Artificial Media

2022 will go down in history as the year when Artificial Intelligence was recognized for its creative capabilities.

Nelson Zagalo
6 min readDec 25, 2022

On November 30th OpenAI put an AI assistant, ChatGPT, on the web for free, which in just 5 days got more than one million users, fed by the curiosity to get in touch with its extraordinary conversational capabilities. Amidst the many flaws we found in it — factual errors, data fabrication, overconfidence, or lack of “voice”—, we all had to acknowledge that we had never seen anything like it. It is possible to enter into a dialogue with the assistant, to talk about the broadest range of subjects, and to generate moments of deep empathic sharing built from self-delusion based on the assistant’s naturalness, eloquence, and discursive understanding.

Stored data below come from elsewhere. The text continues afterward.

/-! The Engine step and its errors. -/

/-- A step runs the decoded command: with a command in flight and the Engine to move, the step is `exec` of what CMD decodes to;
and the model's `withFetchWord` places a word so (rests on rules R20, R23 and R240). -/
def Obligations.StepRunsTheCommandInFlight : Prop :=
  (∀ (s u : State) (i : Instr), EngineIsNext s u → decode s.cmd = .ok i → step s = exec i u) ∧
  (∀ (s : State) (c : Word) (i : Instr), sboxBijective s.sboxTable = true → decode c = .ok i →
    step (s.withFetchWord 32 c.toNat) = exec i (s.withFetchWord 32 c.toNat))

/-- The same for a word that does not decode: the step is the error entry for ILLEGAL_CMD (rests on rules R240 and R241). -/
def Obligations.StepReportsAnIllegalWord : Prop :=
  ∀ (s u : State) (e : Illegal), EngineIsNext s u → decode s.cmd = .error e →
    ∃ t, step s = .next t ∧ OnlyErrorReported .illegalCmd u t

/-- Rules R244 and R246: the error entry keeps the first error, completes, and changes nothing else; the host learns of it by
STATUS, or by IRQ when ERRIE = 1; a command that ends in an error has had no effect before its error entry. -/
def Obligations.ErrorEntryKeepsTheFirstError : Prop :=
  (∀ s t : State, engineStep s = .next t → s.status.err = false → t.status.err = true →
    ∃ code : ErrCode, code ≠ .none ∧ t = raiseCmdError code s) ∧
  ∀ (code : ErrCode) (s : State),
    let t := raiseCmdError code s
    (s.status.err = false → t.status.err = true ∧ t.status.errcode = code) ∧
    (s.status.err = true → t.status.err = true ∧ t.status.errcode = s.status.errcode) ∧
    t.status.busy = false ∧ t.status.done = true ∧
    t.status.ovr = s.status.ovr ∧ t.status.rkvalid = s.status.rkvalid ∧ t.status.tcount = s.status.tcount ∧
    t.status.tdir = s.status.tdir ∧ t.state = s.state ∧ t.result = s.result ∧ t.w = s.w ∧ t.trace = s.trace ∧
    t.key = s.key ∧ t.cmd = s.cmd ∧ t.ctrl = s.ctrl ∧ t.rst = s.rst ∧ t.sboxTable = s.sboxTable ∧
    (s.ctrl.errie = true → irq t = true)

/-- Rules R105 and R242: a word meets several error conditions and reports the first of ILLEGAL_CMD, ROUND_RANGE, NO_KEY. -/
def Obligations.ArkReportsTheFirstErrorInOrder : Prop :=
  (∀ s : State, (∃ e, decode s.cmd = .error e) → ∃ t, engineStep s = .next t ∧ OnlyErrorReported .illegalCmd s t) ∧
  decode 0x00000F0E = .ok (.ark 15) ∧
  (∀ s : State, ∃ t, exec (.ark 15) s = .next t ∧ OnlyErrorReported .roundRange s t) ∧
  (∀ (s : State) (r : Nat), r < 15 → s.status.rkvalid = false →
    ∃ t, exec (.ark r) s = .next t ∧ OnlyErrorReported .noKey s t) ∧
  (∀ s : State, s.cmd = 0x00001F0E → ∃ t, engineStep s = .next t ∧ OnlyErrorReported .illegalCmd s t)

/-- Every command that `exec` performs ends with BUSY = 0 and DONE = 1, and none writes CMD, CTRL, KEY, OVR or anything outside
the engine's registers; only ARK can end in an error (rests on rules R23, R28, R240 and R241). -/
def Obligations.EveryCommandCompletesAndKeepsTheRest : Prop :=
  ∀ (i : Instr) (s : State), ∃ t, exec i s = .next t ∧
    t.status.busy = false ∧ t.status.done = true ∧ t.status.ovr = s.status.ovr ∧
    t.cmd = s.cmd ∧ t.ctrl = s.ctrl ∧ t.key = s.key ∧ t.rst = s.rst ∧ t.sboxTable = s.sboxTable ∧ t.draws = s.draws ∧
    t.hostOps = s.hostOps ∧ t.hostReads = s.hostReads ∧ t.turns = s.turns ∧
    ((∀ r, i ≠ .ark r) → t.status.err = s.status.err ∧ t.status.errcode = s.status.errcode)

But it wasn’t just the conversation that was taken by storm. Months earlier, on July 12, another assistant, Midjourney, was released; then, on August 22, the University of Munich’s Stable Diffusion was also released, and on September 28, OpenAI made Dall-E 2 available to everyone. These three AI assistants share the same image drawing skills, with the particularity of presenting original results and at the same time very human as if they had been created by human beings.

Conversation and drawing are very close and deeply creative activities. Just as we improvise with a pencil on paper, so we improvise in the creation of responses, in real-time, to interactions with others. So, it is important to understand what gave rise to these new capabilities of machines, considering that AI has been around for almost 70 years.

Until a few years ago, AI was built from mere algorithms, as if we were sculpting a model of thinking, hoping to arrive at something capable of recognizing the world and itself. But AI developments began to change with Deep Blue, which to beat Garry Gasparov in 1997 studied thousands of chess moves beforehand. Since then the approach has become focused on learning, teaching, and self-teaching AI systems, Machine Learning (ML), to which the internet has contributed with access to ever-larger databases. The training process of AI was transformational, not only because it allowed assistants to find similar patterns and thus discover the key to semantics by mere comparison, but mainly because in this process the so-called artificial neural networks are developed, in which each concept or idea is linked to hundreds of other ideas using parameters learned by the AI itself.

Simplistically, when we look at a pen, we can’t establish more than 4 to 6 parameters to define it — e.g. colour: blue; effect: metallic; glow: golden; length: 7cm; width: 0.5cm. An assistant, on the other hand, armed with a set of ML algorithms, can, through comparisons established within these huge databases, find and define not only a few dozen but even hundreds of parameters that define the same pen (see Figure 1). Parameters that we humans may not consciously be able to see, hear, feel, or even understand. But it is these parameters that allow access to an immensely fine reality, probably inaccessible to the human brain, and enable the assistant to predict the best words to write, one after the other, as well as the best colour, stroke, shadow, volume, scale to assume when drawing an image.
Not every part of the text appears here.